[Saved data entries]
────────────────────────────────────────
/-- Everything a start step of the encoder can do (R161). -/
theorem encStart_cases (e : Engine) :
    (validChannels e.channels = false ∧ e.encStart = e.raise .invalidChannelCount) ∨
    (validChannels e.channels = true ∧
      e.srcLen ≠ e.width.toNat * e.height.toNat * e.channels.toNat ∧
      e.encStart = Engine.raise { e with n := e.width.toNat * e.height.toNat }
        .pixelBufferSizeMismatch) ∨
    (validChannels e.channels = true ∧
      e.srcLen = e.width.toNat * e.height.toNat * e.channels.toNat ∧
      e.encStart = (e.beginCall .enc (e.width.toNat * e.height.toNat) 0).emit
        (.header e.width e.height e.channels e.colorspace)) := by
  unfold Engine.encStart
  cases hc : validChannels e.channels with
  | false => exact .inl ⟨rfl, rfl⟩
  | true =>
    by_cases hl : e.srcLen = e.width.toNat * e.height.toNat * e.channels.toNat
    · exact .inr (.inr ⟨rfl, hl, by simp [hl]⟩)
    · exact .inr (.inl ⟨rfl, hl, by simp [hl]⟩)

/-- Everything a step of the encoder that answers a next state can do. -/
theorem encMove_cases {s t : State} (h : encMove s = .next t) :
    (s.enc.phase.running = false ∧ t = s) ∨
    (s.enc.phase = .pixels ∧ t = s.setEnc (s.enc.encodePixel s.enc.fetchPixel)) ∨
    (s.enc.phase = .atEnd ∧ t = s.setEnc s.enc.encEnd) := by
  by_cases hr : s.enc.phase.running = false
  · rw [encMove_rest hr] at h; cases h; exact .inl ⟨hr, rfl⟩
  right
  cases hp : s.enc.phase with
  | idle => simp [hp, Phase.running] at hr
  | done => simp [hp, Phase.running] at hr
  | error => simp [hp, Phase.running] at hr
  | pixels => rw [encMove_pixel hp] at h; cases h; exact .inl ⟨rfl, rfl⟩
  | atEnd => rw [encMove_end hp] at h; cases h; exact .inr ⟨rfl, rfl⟩

/-- The pixel of a three-channel fetch (R163). -/
theorem fetchPixel_three {e : Engine} {r g b : Byte} (hc : e.channels = 3)
    (h : e.srcBytes .enc e.rp 3 = [r, g, b]) : e.fetchPixel = ⟨r, g, b, 255⟩ := by
  simp only [Engine.srcBytes, List.cons.injEq, and_true] at h
  obtain ⟨h0, h1, h2⟩ := h
  unfold Engine.fetchPixel
  rw [if_neg (by rw [hc]; decide), h0, h1, h2]; rfl

/-- The pixel of a four-channel fetch (R163). -/
theorem fetchPixel_four {e : Engine} {r g b a : Byte} (hc : e.channels = 4)
    (h : e.srcBytes .enc e.rp 4 = [r, g, b, a]) : e.fetchPixel = ⟨r, g, b, a⟩ := by
  simp only [Engine.srcBytes, List.cons.injEq, and_true] at h
  obtain ⟨h0, h1, h2, h3⟩ := h
  unfold Engine.fetchPixel
  rw [if_pos hc, h0, h1, h2, h3]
────────────────────────────────────────
» **Instructions for the task**:
Repeat all the entries above without altering anything.

» **Solution to this exercise**:
/-- Everything a start step of the encoder can do (R161). -/
theorem encStart_cases (e : Engine) :
    (validChannels e.channels = false ∧ e.encStart = e.raise .invalidChannelCount) ∨
    (validChannels e.channels = true ∧
      e.srcLen ≠ e.width.toNat * e.height.toNat * e.channels.toNat ∧
      e.encStart = Engine.raise { e with n := e.width.toNat * e.height.toNat }
        .pixelBufferSizeMismatch) ∨
    (validChannels e.channels = true ∧
      e.srcLen = e.width.toNat * e.height.toNat * e.channels.toNat ∧
      e.encStart = (e.beginCall .enc (e.width.toNat * e.height.toNat) 0).emit
        (.header e.width e.height e.channels e.colorspace)) := by
  unfold Engine.encStart
  cases hc : validChannels e.channels with
  | false => exact .inl ⟨rfl, rfl⟩
  | true =>
    by_cases hl : e.srcLen = e.width.toNat * e.height.toNat * e.channels.toNat
    · exact .inr (.inr ⟨rfl, hl, by simp [hl]⟩)
    · exact .inr (.inl ⟨rfl, hl, by simp [hl]⟩)

/-- Everything a step of the encoder that answers a next state can do. -/
theorem encMove_cases {s t : State} (h : encMove s = .next t) :
    (s.enc.phase.running = false ∧ t = s) ∨
    (s.enc.phase = .pixels ∧ t = s.setEnc (s.enc.encodePixel s.enc.fetchPixel)) ∨
    (s.enc.phase = .atEnd ∧ t = s.setEnc s.enc.encEnd) := by
  by_cases hr : s.enc.phase.running = false
  · rw [encMove_rest hr] at h; cases h; exact .inl ⟨hr, rfl⟩
  right
  cases hp : s.enc.phase with
  | idle => simp [hp, Phase.running] at hr
  | done => simp [hp, Phase.running] at hr
  | error => simp [hp, Phase.running] at hr
  | pixels => rw [encMove_pixel hp] at h; cases h; exact .inl ⟨rfl, rfl⟩
  | atEnd => rw [encMove_end hp] at h; cases h; exact .inr ⟨rfl, rfl⟩

/-- The pixel of a three-channel fetch (R163). -/
theorem fetchPixel_three {e : Engine} {r g b : Byte} (hc : e.channels = 3)
    (h : e.srcBytes .enc e.rp 3 = [r, g, b]) : e.fetchPixel = ⟨r, g, b, 255⟩ := by
  simp only [Engine.srcBytes, List.cons.injEq, and_true] at h
  obtain ⟨h0, h1, h2⟩ := h
  unfold Engine.fetchPixel
  rw [if_neg (by rw [hc]; decide), h0, h1, h2]; rfl

/-- The pixel of a four-channel fetch (R163). -/
theorem fetchPixel_four {e : Engine} {r g b a : Byte} (hc : e.channels = 4)
    (h : e.srcBytes .enc e.rp 4 = [r, g, b, a]) : e.fetchPixel = ⟨r, g, b, a⟩ := by
  simp only [Engine.srcBytes, List.cons.injEq, and_true] at h
  obtain ⟨h0, h1, h2, h3⟩ := h
  unfold Engine.fetchPixel
  rw [if_pos hc, h0, h1, h2, h3]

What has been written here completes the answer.